Peter at his death in 1780 left his lands to his protégé Henry Poynter, who took the name Standley. (fn. 52) Debts obliged him to sell Boxworth in 1784 to George Thornhill of Diddington (Hunts.). (fn. 53) After Thornhill's death in 1827 Boxworth descended successively to his son George (d. 1852), that George's son George (d. 1875), the latter's son Arthur John (d. s.p. 1930), and A. J. Thornhill's nephew Noel Thornhill. (fn. 54) After Noel died without issue in 1955, the manor was inherited, following his widow Cecily's death in 1970, by his cousin, Mr. G. E. P. Thornhill. His grandfather Capt. Edmund Henry Thornhill (d. 1936), youngest son of George (d. 1875), and father, Edmund Bacon Thornhill, had occupied Boxworth Manor farm from the late 1880s to the 1970s. (fn. 55) Between 1955 and 1970 most of the Thornhills' Boxworth land was sold, c. 800 a. south of the village being sold in 1956 to the Ministry of Agriculture, (fn. 56) and Brickyard farm, 272 a. to the north, in 1960. (fn. 57) Only Page's farm, 352 a., remained with the Thornhills in 1983. (fn. 58)

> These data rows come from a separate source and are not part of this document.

-- ==== Sys2Proof/Laws/PerInstr.lean ====
section
/-! SUPPORT. Laws/PerInstr.lean: the words of the instructions have 32 bits, one lemma for each command. -/

namespace Sys2Proof.Laws

/-- The word of a command, where it has one, has 32 bits (R311). -/
def Word32.Statement (i : Instr) : Prop := ∀ w, encodeW i = some w → w < 2 ^ 32
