/-! ### The whole block -/

theorem wit_StepTakesFront : nx (step { base with pending := [.bypass, .idcode] }) = { base with pending := [.idcode] } ∧ (nx (step base)).now = 1 := by decide +kernel
theorem wit_StepKeepsMemories : MemoriesWf State.reset ∧ (nx (step State.reset)).now = 1 := by refine ⟨?_, by decide +kernel⟩; unfold MemoriesWf; decide
theorem wit_DecodeEncode : wellFormed (.wAdd 0 0 3 1 2) = true ∧ encodeW (.wAdd 0 0 3 1 2) = some 0x00C10800 := by decide +kernel
theorem wit_EncodeDecode : 0x603FFFFD < 2 ^ 32 ∧ decodeW 0 0 0 0x603FFFFD = some (.wB 0 0 0 false 0x3FFFFD) := by decide +kernel

end Sys2Proof.Tests
end

section
/-! Registers: what a write of a whole register leaves in each field (R6, R8). -/

namespace Sys2Proof.Machine

/-! ### Bits -/

theorem bits_lt (v lo w : Nat) : bits v lo w < 2 ^ w := Nat.mod_lt _ (Nat.two_pow_pos _)

theorem bit_eq_testBit (v i : Nat) : bit v i = v.testBit i := by
  rw [Nat.testBit_eq_decide_div_mod_eq]; rfl

theorem testBit_bits (v lo w k : Nat) : (bits v lo w).testBit k = (decide (k < w) && v.testBit (lo + k)) := by
  rw [bits, Nat.testBit_mod_two_pow, Nat.testBit_div_two_pow, Nat.add_comm]

/-- A value put at bit `lo` below a multiple of 2 ^ (lo + w) reads back from there. -/
theorem bits_at_lowest {x w : Nat} (hx : x < 2 ^ w) (lo c : Nat) : bits (x * 2 ^ lo + 2 ^ (lo + w) * c) lo w = x := by
  have hsum : x * 2 ^ lo + 2 ^ (lo + w) * c = 2 ^ lo * (x + 2 ^ w * c) := by
    rw [Nat.mul_add, Nat.mul_comm x, Nat.pow_add, Nat.mul_assoc]
  rw [bits, hsum, Nat.mul_div_cancel_left _ (Nat.two_pow_pos _), Nat.add_mul_mod_self_left, Nat.mod_eq_of_lt hx]

/-- What stands below bit k is not seen from bit k up. -/
theorem bits_add_low {x k lo : Nat} (hx : x < 2 ^ k) (hk : k ≤ lo) (c w : Nat) : bits (x + 2 ^ k * c) lo w = bits (2 ^ k * c) lo w := by
  obtain ⟨d, rfl⟩ := Nat.exists_eq_add_of_le hk
  have hlow : (x + 2 ^ k * c) / 2 ^ k = 2 ^ k * c / 2 ^ k := by
    rw [Nat.add_mul_div_left _ _ (Nat.two_pow_pos _), Nat.div_eq_of_lt hx, Nat.mul_div_cancel_left _ (Nat.two_pow_pos _), Nat.zero_add]
  rw [bits, bits, Nat.pow_add, ← Nat.div_div_eq_div_mul, ← Nat.div_div_eq_div_mul, hlow]

/-! ### The fields of a row -/

/-- The rows of all the blocks. -/
def allRows : List RegRow :=
  [glbRows, phsRows, seqRows, pixRows, ldrRows, ctlRows, engRows, memRows, mmuRows, queRows, cmpRows, lnkRows, casRows, hkpRows, calRows, nvmRows, dbgRows,
    dbRows].flatten

theorem rowsOf_subset (off : Nat) : rowsOf off ⊆ allRows := by
  intro r hr
  unfold rowsOf at hr
  split at hr
  case h_19 =>
    split at hr
    · simp [allRows, hr]
    · cases hr
  all_goals simp [allRows, hr]

/-- The fields of every row rise and do not overlap. -/
theorem allRows_fields_pairwise : ∀ r ∈ allRows, r.fields.Pairwise (fun f g => f.lo + f.w ≤ g.lo) := by decide +kernel

theorem rowAt_fields_pairwise {off : Nat} {r : RegRow} (h : rowAt off = some r) : r.fields.Pairwise (fun f g => f.lo + f.w ≤ g.lo) :=
  allRows_fields_pairwise r (rowsOf_subset off (List.mem_of_find?_eq_some h))

/-- Values packed into fields that all start from bit k up make a multiple of 2 ^ k. -/
theorem pow_dvd_sum_fields {k : Nat} {fs : List RegField} (val : RegField → Nat) (h : ∀ f ∈ fs, k ≤ f.lo) :
    2 ^ k ∣ (fs.map (fun f => val f * 2 ^ f.lo)).sum := by
  induction fs with
  | nil => exact Nat.dvd_zero _
  | cons f fs ih =>
    rw [List.map_cons, List.sum_cons]
    have hf : 2 ^ k ∣ 2 ^ f.lo := Nat.pow_dvd_pow 2 (h f List.mem_cons_self)
    exact Nat.dvd_add (Nat.dvd_mul_left_of_dvd hf _) (ih (fun g hg => h g (List.mem_cons_of_mem f hg)))

/-- Values packed into fields that rise and do not overlap read back one by one. -/
theorem bits_sum_fields {fs : List RegField} (val : RegField → Nat) (hval : ∀ f, val f < 2 ^ f.w)
    (hfs : fs.Pairwise (fun f g => f.lo + f.w ≤ g.lo)) {f : RegField} (hf : f ∈ fs) :
    bits (fs.map (fun f => val f * 2 ^ f.lo)).sum f.lo f.w = val f := by
  induction fs with
  | nil => cases hf
  | cons g fs ih =>
    obtain ⟨hg, hfs⟩ := List.pairwise_cons.1 hfs
    obtain ⟨c, hc⟩ := pow_dvd_sum_fields val hg
    rw [List.map_cons, List.sum_cons, hc]
    rcases List.mem_cons.1 hf with rfl | hf
    · exact bits_at_lowest (hval f) f.lo c
    · have hlow : val g * 2 ^ g.lo < 2 ^ (g.lo + g.w) := by
        rw [Nat.pow_add, Nat.mul_comm]
        exact Nat.mul_lt_mul_of_pos_left (hval g) (Nat.two_pow_pos _)
      rw [bits_add_low hlow (hg f hf), ← hc, ih hfs hf]

/-! ### A write of the whole register -/

theorem fieldAfter_lt (old v : Nat) (f : RegField) : fieldAfter old v f < 2 ^ f.w := by
  unfold fieldAfter
  split
  case h_1 => exact bits_lt ..
  case h_2 => exact bits_lt ..
  case h_3 => exact Nat.lt_of_le_of_lt Nat.and_le_left (bits_lt ..)
  case h_4 => exact Nat.or_lt_two_pow (bits_lt ..) (bits_lt ..)
  case h_5 => exact bits_lt ..
  case h_6 => exact Nat.two_pow_pos _
  case h_7 => exact Nat.two_pow_pos _

theorem bits_afterWrite {off : Nat} {r : RegRow} {f : RegField} (hr : rowAt off = some r) (hf : f ∈ r.fields) (old v : Nat) :
    bits (afterWrite r old v) f.lo f.w = fieldAfter old v f :=
  bits_sum_fields (fieldAfter old v) (fieldAfter_lt old v) (rowAt_fields_pairwise hr) hf

theorem bit_fieldAfter_w1c {f : RegField} (h : f.acc = .w1c) (old v : Nat) {k : Nat} (hk : k < f.w) :
    bit (fieldAfter old v f) k = (bit old (f.lo + k) && !bit v (f.lo + k)) := by
  simp [fieldAfter, h, bit_eq_testBit, testBit_bits, hk]

theorem bit_fieldAfter_w1s {f : RegField} (h : f.acc = .w1s) (old v : Nat) {k : Nat} (hk : k < f.w) :
    bit (fieldAfter old v f) k = (bit old (f.lo + k) || bit v (f.lo + k)) := by
  simp [fieldAfter, h, bit_eq_testBit, testBit_bits, hk]

end Sys2Proof.Machine
end

section
/-! Events: a delivered event moves no register outside MEM, MMU and QUE (R15, R364, R427). -/

namespace Sys2Proof.Machine

/-! ### States that agree outside the rings -/

theorem SameOutsideRings.refl (s : State) (but : List Nat) : SameOutsideRings s s but := fun _ _ _ _ _ => rfl

theorem SameOutsideRings.trans {s t z : State} {but : List Nat} (h : SameOutsideRings s t but) (h' : SameOutsideRings t z but) :
    SameOutsideRings s z but := fun r hb h8 h9 h10 => (h' r hb h8 h9 h10).trans (h r hb h8 h9 h10)

/-- A state with the same registers agrees everywhere. -/
theorem SameOutsideRings.of_regs {s t : State} (h : t.regs = s.regs) : SameOutsideRings s t [] :=
  fun r _ _ _ _ => by rw [State.rd, State.rd, h]

theorem SameOutsideRings.of_regs_left {s t z : State} {but : List Nat} (h : SameOutsideRings t z but) (hr : t.regs = s.regs) : SameOutsideRings s z but :=
  fun r hb h8 h9 h10 => (h r hb h8 h9 h10).trans (by rw [State.rd, State.rd, hr])

/-- Is a register one of MEM, MMU or QUE? -/
def ringReg (r : Nat) : Prop := r / 0x100000 = 8 ∨ r / 0x100000 = 9 ∨ r / 0x100000 = 10

theorem sameOutsideRings_wr {r : Nat} (hr : ringReg r) (s : State) (v : Word) : SameOutsideRings s (s.wr r v) [] := by
  intro k _ h8 h9 h10
  refine State.rd_wr_ne s r k v ?_
  rintro rfl
  rcases hr with h | h | h <;> contradiction

theorem sameOutsideRings_wrN {r : Nat} (hr : ringReg r) (s : State) (v : Nat) : SameOutsideRings s (s.wrN r v) [] := sameOutsideRings_wr hr s _
theorem sameOutsideRings_bump {r : Nat} (hr : ringReg r) (s : State) : SameOutsideRings s (s.bump r) [] := sameOutsideRings_wr hr s _
theorem sameOutsideRings_setFld {f : Fld} (hf : ringReg f.reg) (s : State) (v : Nat) : SameOutsideRings s (s.setFld f v) [] := sameOutsideRings_wr hf s _

/-! ### Stores -/

theorem sameOutsideRings_memArrive (s : State) : SameOutsideRings s (memArrive s) [] := by
  unfold memArrive
  dsimp only
  split
  · exact ((sameOutsideRings_setFld (.inl rfl) _ _).trans (sameOutsideRings_bump (.inl rfl) _)).of_regs_left rfl
  · exact .of_regs rfl

theorem sameOutsideRings_storeDev (pa : Nat) (bs : List Byte) (s : State) : SameOutsideRings s (storeDev pa bs s) [] :=
  (sameOutsideRings_memArrive s).trans (.of_regs rfl)

theorem sameOutsideRings_storeAt (t : Target) (bs : List Byte) (s : State) : SameOutsideRings s (storeAt t bs s) [] := by
  unfold storeAt
  split
  · exact .of_regs rfl
  · exact sameOutsideRings_storeDev _ _ s

theorem keepXlat_regs (asid va : Nat) (s : State) : (keepXlat asid va s).regs = s.regs := by
  unfold keepXlat
  split
  · split
    · unfold cacheXlat
      split <;> rfl
    · rfl
  · rfl

/-! ### Fault records -/

theorem sameOutsideRings_showHeld (s : State) : SameOutsideRings s (showHeld s) [] :=
  (sameOutsideRings_wrN (.inr (.inl rfl)) _ _).trans (sameOutsideRings_wrN (.inr (.inl rfl)) _ _)

theorem sameOutsideRings_noteFault (f : FaultInfo) (s : State) : SameOutsideRings s (noteFault f s) [] := by
  refine SameOutsideRings.trans ?_ (sameOutsideRings_showHeld _)
  split
  · exact (sameOutsideRings_bump (.inr (.inl rfl)) _).of_regs_left rfl
  · exact .of_regs rfl

theorem sameOutsideRings_putFault (f : FaultInfo) (s : State) : SameOutsideRings s (putFault f s).1 [] := by
  unfold putFault
  dsimp only
  split
  · exact (((sameOutsideRings_noteFault f s).trans (sameOutsideRings_storeDev _ _ _)).trans (sameOutsideRings_wrN (.inr (.inl rfl)) _ _)).trans (.of_regs rfl)
  · exact ((sameOutsideRings_noteFault f s).trans (sameOutsideRings_bump (.inr (.inl rfl)) _)).trans (.of_regs rfl)

theorem chanOf_lt (pa : Nat) : chanOf pa < 16 :=
  Nat.xor_lt_two_pow (n := 4) (Nat.xor_lt_two_pow (Nat.mod_lt _ (by decide)) (Nat.mod_lt _ (by decide))) (Nat.mod_lt _ (by decide))

theorem ringReg_uncorrCnt {c : Nat} (hc : c < 16) : ringReg (MEM_C_UNCORR_CNT c) := by
  unfold ringReg MEM_C_UNCORR_CNT
  omega

theorem sameOutsideRings_walkUncorr (f : FaultInfo) (s : State) : SameOutsideRings s (walkUncorr f s).1 [] := by
  unfold walkUncorr
  split
  · exact (sameOutsideRings_bump (ringReg_uncorrCnt (chanOf_lt _)) _).trans (sameOutsideRings_wrN (.inl rfl) _ _)
  · exact .refl _ _

theorem sameOutsideRings_pageRequest (h : HeldAccess) (page : Nat) (s : State) : SameOutsideRings s (pageRequest h page s) [] := by
  unfold pageRequest
  dsimp only
  split
  case isTrue => exact (sameOutsideRings_showHeld _).of_regs_left rfl
  case isFalse =>
    split
    · exact (sameOutsideRings_showHeld _).of_regs_left rfl
    · exact (sameOutsideRings_showHeld _).of_regs_left rfl
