-- ==== Sys2Proof/Machine/Memory.lean ====
section
/-! DEFINITION. The contents of VFB space as a list of written cells in one canonical form (R21, R40): indices strictly
rising, each below VFB_BYTES. An unlisted cell holds no written value. -/

namespace Sys2Proof.Machine

/-- The written cells of the virtual framebuffer: pairs of an index and its byte. -/
abbrev Memory := List Host.Cell

/-- The byte written to cell `a`, or none if the cell is not listed: it then still holds what reset left (R29). -/
def Memory.find? : Memory → Nat → Option Byte
  | [], _ => none
  | (k, b) :: m, a => if k = a then some b else Memory.find? m a

/-- Write byte `v` to cell `a`, keeping the list in rising order. -/
def Memory.write : Memory → Nat → Byte → Memory
  | [], a, v => [(a, v)]
  | (k, b) :: m, a, v =>
    if a < k then (a, v) :: (k, b) :: m
    else if a = k then (a, v) :: m
    else (k, b) :: Memory.write m a v

/-- The indices rise strictly, starting at `lo` or above, and stay below VFB_BYTES. -/
def Memory.risesFrom : Nat → Memory → Bool
  | _, [] => true
  | lo, (k, _) :: m => decide (lo ≤ k) && decide (k < Config.vfbBytes) && Memory.risesFrom (k + 1) m

/-- The canonical form. No entry equals what an unlisted cell reads as in the list: an unlisted cell reads as none
there, and the free value of its reset byte is supplied by the one operation that reads a cell. Log 17. -/
def Memory.wf (m : Memory) : Bool := Memory.risesFrom 0 m

end Sys2Proof.Machine
end

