-- ==== Sys2Proof/Machine/Step.lean ====
section
/-! DEFINITION. One step of the block: one command of the stream, or a wait, or a discard, or a reset. -/

namespace Sys2Proof.Machine

/-- One step. Reset overrides everything (R186, R210). A halted block discards what arrives (R184). Otherwise the block
takes the next command from the latches and the port (R20, R74) and runs it to completion (R12); a reserved opcode faults
at once (R70); a header with an operand out of range is handed to its own meaning, which makes the same checks in the
same order and takes the fault (R182, R183); an incomplete command waits (R73). -/
def step (s : State) : Host.Outcome State Fault Refusal :=
  if s.resetPending then .next s.afterReset
  else if s.fault then .next s.discardPort
  else
    match decode s.commandBytes with
    | .command i rest => exec i (s.consume rest)
    | .rejected _ (some i) rest => exec i (s.consume rest)
    | .rejected c none rest => .next (takeFault c (s.consume rest))
    | .incomplete => .next s.latchPort

/-- The state with a table word's bytes on the command port and the block at a command boundary, so that the next step
takes exactly that command. It stands for the host's delivery of the command (log 3, log 21). -/
def State.withFetchWord (s : State) (nbits w : Nat) : State :=
  { s with latched := [], port := tableBytes nbits w }

end Sys2Proof.Machine
end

The medieval Overhall manor house presumably stood amid the ancient enclosures in the north part of Overhall grove, inside the rectangular moated site, c. 35 m. by 40 m., whose southern ditch is still wet. Pottery fragments indicate habitation there from the 11th century to the 14th. That moat is surrounded by an irregularly embanked enclosure, c. 165 m. by 210 m., possibly intended for keeping cattle. (fn. 59) Perhaps no longer occupied after the Lovetts inherited the manor, the house had disappeared well before 1600. (fn. 60) The earthworks, entirely concealed by trees by 1650, (fn. 61) were rediscovered only c. 1900. (fn. 62)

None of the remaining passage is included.